(INPUT MATERIAL)
▽

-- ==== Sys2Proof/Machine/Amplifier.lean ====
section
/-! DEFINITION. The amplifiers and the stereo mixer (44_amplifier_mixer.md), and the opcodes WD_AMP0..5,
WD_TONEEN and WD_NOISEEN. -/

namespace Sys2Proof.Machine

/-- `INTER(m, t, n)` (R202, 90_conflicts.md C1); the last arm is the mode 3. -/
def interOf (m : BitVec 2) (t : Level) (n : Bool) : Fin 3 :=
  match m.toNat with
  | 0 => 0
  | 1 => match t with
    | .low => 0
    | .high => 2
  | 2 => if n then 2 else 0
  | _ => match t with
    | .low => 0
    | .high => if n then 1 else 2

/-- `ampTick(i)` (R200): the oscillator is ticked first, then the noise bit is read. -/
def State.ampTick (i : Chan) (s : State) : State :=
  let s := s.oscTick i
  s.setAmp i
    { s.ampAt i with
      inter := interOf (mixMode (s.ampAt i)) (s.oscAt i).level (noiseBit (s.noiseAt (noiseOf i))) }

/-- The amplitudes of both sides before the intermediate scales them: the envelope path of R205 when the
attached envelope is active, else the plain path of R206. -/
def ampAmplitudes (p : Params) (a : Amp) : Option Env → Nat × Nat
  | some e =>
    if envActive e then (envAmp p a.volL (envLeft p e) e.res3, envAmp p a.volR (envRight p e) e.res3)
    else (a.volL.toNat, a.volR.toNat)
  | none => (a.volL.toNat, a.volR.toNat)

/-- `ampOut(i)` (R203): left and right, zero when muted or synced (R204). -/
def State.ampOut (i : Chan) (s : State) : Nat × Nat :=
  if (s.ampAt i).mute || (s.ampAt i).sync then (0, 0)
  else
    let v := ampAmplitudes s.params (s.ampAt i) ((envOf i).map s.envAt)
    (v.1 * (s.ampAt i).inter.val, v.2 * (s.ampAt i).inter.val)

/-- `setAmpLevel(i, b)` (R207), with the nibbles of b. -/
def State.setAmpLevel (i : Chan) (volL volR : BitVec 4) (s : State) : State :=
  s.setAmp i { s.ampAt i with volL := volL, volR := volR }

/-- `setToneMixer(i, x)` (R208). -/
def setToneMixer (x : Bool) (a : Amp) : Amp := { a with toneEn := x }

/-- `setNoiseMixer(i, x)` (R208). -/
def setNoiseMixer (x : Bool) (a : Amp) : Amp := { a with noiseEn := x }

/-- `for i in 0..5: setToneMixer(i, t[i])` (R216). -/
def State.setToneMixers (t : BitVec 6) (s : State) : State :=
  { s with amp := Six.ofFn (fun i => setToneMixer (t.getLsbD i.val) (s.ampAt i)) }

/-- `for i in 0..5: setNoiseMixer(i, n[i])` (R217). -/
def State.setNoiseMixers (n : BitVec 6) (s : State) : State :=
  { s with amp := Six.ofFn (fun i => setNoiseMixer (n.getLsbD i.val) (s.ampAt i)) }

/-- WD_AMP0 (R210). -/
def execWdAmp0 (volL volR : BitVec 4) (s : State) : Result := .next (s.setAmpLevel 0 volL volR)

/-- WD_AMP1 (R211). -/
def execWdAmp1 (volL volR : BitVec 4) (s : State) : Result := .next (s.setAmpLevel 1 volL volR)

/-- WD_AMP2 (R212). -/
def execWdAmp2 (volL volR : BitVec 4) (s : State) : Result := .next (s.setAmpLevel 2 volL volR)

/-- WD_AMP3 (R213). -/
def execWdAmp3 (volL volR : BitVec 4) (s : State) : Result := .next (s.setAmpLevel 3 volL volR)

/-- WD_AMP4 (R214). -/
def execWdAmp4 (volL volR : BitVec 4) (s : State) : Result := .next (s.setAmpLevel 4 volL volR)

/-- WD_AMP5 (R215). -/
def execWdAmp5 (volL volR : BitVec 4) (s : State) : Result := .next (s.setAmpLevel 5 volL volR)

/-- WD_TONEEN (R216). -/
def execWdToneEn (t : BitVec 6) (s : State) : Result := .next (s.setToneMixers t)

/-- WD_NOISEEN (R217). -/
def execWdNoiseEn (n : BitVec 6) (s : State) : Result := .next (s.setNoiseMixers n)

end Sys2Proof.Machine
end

△
▽

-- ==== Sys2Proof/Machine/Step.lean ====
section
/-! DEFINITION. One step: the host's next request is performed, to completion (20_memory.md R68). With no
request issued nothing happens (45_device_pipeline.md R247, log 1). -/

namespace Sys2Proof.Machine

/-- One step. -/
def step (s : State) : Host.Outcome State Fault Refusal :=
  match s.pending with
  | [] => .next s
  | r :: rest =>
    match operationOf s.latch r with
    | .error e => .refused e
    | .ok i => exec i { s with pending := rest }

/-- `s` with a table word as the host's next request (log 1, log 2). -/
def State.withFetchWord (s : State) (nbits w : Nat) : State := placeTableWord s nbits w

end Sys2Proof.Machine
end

△
▽

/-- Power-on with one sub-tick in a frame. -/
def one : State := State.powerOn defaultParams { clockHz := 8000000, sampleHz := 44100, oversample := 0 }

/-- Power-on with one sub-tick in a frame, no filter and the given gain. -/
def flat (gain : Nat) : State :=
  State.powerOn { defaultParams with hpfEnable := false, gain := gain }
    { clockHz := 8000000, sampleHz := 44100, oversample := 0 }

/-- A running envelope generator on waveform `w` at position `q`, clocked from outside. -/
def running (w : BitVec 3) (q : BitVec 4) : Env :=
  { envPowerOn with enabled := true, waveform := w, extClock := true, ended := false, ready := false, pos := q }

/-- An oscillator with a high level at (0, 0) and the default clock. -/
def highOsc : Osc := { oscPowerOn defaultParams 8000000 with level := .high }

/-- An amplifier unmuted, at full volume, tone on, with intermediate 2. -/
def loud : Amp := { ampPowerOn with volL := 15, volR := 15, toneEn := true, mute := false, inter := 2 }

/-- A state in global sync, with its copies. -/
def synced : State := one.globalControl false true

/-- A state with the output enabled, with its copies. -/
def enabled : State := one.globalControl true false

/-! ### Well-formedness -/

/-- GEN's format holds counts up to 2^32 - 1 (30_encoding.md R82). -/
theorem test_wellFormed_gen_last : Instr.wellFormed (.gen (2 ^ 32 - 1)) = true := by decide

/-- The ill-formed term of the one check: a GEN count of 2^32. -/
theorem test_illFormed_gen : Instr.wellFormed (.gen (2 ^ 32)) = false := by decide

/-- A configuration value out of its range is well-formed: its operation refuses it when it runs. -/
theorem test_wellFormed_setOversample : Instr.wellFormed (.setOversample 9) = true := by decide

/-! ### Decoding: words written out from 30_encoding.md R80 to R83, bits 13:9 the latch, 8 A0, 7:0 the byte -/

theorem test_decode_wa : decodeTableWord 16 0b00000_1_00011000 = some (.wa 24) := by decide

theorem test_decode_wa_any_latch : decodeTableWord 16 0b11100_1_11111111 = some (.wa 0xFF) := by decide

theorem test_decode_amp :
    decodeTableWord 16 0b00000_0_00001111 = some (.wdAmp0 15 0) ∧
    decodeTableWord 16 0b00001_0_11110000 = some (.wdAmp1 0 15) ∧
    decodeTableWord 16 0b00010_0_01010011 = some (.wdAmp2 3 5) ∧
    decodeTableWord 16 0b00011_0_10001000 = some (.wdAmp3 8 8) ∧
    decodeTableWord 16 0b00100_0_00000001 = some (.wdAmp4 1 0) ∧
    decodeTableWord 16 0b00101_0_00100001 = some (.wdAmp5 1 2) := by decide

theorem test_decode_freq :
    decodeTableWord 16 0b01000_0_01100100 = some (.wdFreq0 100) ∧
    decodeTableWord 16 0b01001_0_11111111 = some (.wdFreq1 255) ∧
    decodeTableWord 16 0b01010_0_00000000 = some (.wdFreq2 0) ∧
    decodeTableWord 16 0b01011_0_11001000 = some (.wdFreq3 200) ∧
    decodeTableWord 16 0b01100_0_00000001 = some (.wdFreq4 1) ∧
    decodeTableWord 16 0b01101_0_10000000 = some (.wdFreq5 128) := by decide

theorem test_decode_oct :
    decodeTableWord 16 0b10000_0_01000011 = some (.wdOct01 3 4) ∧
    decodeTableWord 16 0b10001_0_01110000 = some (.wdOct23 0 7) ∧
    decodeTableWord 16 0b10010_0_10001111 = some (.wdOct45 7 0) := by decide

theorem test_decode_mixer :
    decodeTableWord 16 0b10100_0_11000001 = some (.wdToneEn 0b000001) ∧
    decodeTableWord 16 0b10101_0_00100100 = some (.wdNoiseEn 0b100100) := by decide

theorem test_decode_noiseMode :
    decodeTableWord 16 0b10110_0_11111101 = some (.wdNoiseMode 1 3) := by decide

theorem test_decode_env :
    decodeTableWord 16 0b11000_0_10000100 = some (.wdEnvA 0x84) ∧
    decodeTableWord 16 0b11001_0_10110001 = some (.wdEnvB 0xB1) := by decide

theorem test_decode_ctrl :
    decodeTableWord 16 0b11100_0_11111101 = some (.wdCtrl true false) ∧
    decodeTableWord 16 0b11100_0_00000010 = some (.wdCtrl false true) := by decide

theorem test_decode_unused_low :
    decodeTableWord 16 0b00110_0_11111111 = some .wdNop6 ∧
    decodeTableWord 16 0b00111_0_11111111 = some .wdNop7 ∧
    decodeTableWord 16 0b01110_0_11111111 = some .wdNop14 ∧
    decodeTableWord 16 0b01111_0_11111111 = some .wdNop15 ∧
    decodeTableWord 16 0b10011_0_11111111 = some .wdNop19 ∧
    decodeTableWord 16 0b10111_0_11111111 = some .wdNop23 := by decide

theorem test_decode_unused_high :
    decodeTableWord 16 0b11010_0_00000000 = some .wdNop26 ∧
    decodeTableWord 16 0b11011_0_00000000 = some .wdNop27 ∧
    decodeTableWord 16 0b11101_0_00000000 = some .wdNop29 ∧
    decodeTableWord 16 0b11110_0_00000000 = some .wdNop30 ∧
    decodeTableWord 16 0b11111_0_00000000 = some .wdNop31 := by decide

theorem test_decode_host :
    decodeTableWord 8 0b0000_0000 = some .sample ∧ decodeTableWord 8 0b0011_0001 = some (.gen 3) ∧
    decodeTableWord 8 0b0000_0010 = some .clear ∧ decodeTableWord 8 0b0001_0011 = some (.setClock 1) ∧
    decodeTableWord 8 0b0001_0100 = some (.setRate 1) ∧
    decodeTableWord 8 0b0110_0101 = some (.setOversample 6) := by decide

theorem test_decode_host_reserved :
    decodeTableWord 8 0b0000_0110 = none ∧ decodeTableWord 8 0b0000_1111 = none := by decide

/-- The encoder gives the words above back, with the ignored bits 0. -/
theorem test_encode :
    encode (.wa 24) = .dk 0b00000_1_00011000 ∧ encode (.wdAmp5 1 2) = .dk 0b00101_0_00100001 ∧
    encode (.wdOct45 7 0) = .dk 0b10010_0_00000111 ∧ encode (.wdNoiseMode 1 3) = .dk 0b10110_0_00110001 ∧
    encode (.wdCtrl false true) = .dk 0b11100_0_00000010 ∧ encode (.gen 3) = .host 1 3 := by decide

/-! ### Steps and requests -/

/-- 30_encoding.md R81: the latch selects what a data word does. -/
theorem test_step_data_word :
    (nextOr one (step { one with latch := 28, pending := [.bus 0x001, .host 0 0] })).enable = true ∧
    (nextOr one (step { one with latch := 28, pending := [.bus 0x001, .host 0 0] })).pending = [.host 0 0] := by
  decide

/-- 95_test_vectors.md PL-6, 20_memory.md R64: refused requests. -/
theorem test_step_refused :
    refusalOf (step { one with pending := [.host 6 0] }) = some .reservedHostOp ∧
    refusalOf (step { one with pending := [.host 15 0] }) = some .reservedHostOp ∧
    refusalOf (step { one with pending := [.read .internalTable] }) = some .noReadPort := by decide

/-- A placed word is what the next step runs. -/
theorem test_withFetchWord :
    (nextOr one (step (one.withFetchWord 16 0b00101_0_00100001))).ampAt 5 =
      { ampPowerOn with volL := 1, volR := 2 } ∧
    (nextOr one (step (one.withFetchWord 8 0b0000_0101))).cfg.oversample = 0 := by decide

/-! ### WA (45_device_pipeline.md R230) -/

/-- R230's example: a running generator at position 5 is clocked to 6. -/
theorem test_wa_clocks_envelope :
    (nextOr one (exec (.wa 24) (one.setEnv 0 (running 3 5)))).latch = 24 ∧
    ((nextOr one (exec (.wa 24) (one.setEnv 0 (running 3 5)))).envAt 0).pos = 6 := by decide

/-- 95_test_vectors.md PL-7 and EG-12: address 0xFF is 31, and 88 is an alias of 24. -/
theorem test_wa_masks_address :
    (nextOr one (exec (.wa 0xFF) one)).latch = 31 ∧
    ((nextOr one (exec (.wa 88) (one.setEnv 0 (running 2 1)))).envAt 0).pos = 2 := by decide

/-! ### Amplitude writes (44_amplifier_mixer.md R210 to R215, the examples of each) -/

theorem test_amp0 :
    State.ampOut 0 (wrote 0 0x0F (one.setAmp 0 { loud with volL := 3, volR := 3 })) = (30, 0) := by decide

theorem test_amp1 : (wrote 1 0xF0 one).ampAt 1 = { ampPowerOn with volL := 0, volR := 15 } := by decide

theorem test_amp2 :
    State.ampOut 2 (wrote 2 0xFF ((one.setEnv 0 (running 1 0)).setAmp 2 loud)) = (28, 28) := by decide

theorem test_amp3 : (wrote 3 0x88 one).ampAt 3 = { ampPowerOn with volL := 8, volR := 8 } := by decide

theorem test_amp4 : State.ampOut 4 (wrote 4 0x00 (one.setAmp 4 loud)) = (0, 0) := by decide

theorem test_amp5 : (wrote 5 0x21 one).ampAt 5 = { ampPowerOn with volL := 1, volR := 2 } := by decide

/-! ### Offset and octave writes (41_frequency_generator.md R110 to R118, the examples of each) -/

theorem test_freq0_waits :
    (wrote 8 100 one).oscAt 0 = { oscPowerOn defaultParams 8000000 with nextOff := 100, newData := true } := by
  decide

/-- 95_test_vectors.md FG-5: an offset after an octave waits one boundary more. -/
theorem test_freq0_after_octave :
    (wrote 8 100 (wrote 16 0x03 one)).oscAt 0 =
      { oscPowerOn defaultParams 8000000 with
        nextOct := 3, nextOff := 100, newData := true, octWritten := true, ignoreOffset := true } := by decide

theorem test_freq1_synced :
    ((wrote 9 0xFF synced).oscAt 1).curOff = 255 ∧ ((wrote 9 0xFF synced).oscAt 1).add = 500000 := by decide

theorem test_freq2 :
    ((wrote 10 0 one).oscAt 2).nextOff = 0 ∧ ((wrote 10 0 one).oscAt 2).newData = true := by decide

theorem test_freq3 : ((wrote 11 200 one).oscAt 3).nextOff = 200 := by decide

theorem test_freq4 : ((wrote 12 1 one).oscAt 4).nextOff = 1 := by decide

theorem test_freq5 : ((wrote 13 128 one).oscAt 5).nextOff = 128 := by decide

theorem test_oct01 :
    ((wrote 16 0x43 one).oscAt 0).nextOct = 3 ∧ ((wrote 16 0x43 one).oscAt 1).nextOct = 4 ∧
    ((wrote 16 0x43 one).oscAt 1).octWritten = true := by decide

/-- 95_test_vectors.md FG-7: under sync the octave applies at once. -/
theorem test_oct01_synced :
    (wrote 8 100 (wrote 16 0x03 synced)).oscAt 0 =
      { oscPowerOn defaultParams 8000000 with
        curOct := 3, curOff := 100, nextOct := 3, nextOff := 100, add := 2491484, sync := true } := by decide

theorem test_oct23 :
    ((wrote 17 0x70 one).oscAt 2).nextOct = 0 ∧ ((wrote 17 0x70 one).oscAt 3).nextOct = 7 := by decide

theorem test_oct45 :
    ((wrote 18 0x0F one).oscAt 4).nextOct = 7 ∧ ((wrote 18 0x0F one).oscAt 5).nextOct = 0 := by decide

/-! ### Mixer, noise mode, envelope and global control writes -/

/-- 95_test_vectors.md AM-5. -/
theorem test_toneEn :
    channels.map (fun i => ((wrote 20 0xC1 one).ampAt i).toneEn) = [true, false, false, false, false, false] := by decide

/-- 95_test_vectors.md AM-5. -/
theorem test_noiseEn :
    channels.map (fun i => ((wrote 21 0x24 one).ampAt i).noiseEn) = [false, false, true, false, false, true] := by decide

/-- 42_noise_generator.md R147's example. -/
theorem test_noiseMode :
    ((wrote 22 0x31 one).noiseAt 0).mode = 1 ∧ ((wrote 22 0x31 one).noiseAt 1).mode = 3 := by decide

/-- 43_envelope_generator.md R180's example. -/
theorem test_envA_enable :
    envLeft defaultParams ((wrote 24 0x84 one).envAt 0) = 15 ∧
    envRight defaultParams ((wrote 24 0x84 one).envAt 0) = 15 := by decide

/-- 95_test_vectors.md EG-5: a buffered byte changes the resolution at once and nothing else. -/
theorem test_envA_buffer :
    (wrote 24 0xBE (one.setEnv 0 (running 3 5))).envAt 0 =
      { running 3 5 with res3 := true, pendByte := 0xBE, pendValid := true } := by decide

△

(PROBLEM) Using the data above, repeat exactly the lines that begin at the line with "-- ==== Sys2Proof/Machine/Amplifier.lean" and end at the line with "then 2 else 0", both ends included.

(OUTPUT FOR THIS TASK)
-- ==== Sys2Proof/Machine/Amplifier.lean ====
section
/-! DEFINITION. The amplifiers and the stereo mixer (44_amplifier_mixer.md), and the opcodes WD_AMP0..5,
WD_TONEEN and WD_NOISEEN. -/

namespace Sys2Proof.Machine

/-- `INTER(m, t, n)` (R202, 90_conflicts.md C1); the last arm is the mode 3. -/
def interOf (m : BitVec 2) (t : Level) (n : Bool) : Fin 3 :=
  match m.toNat with
  | 0 => 0
  | 1 => match t with
    | .low => 0
    | .high => 2
  | 2 => if n then 2 else 0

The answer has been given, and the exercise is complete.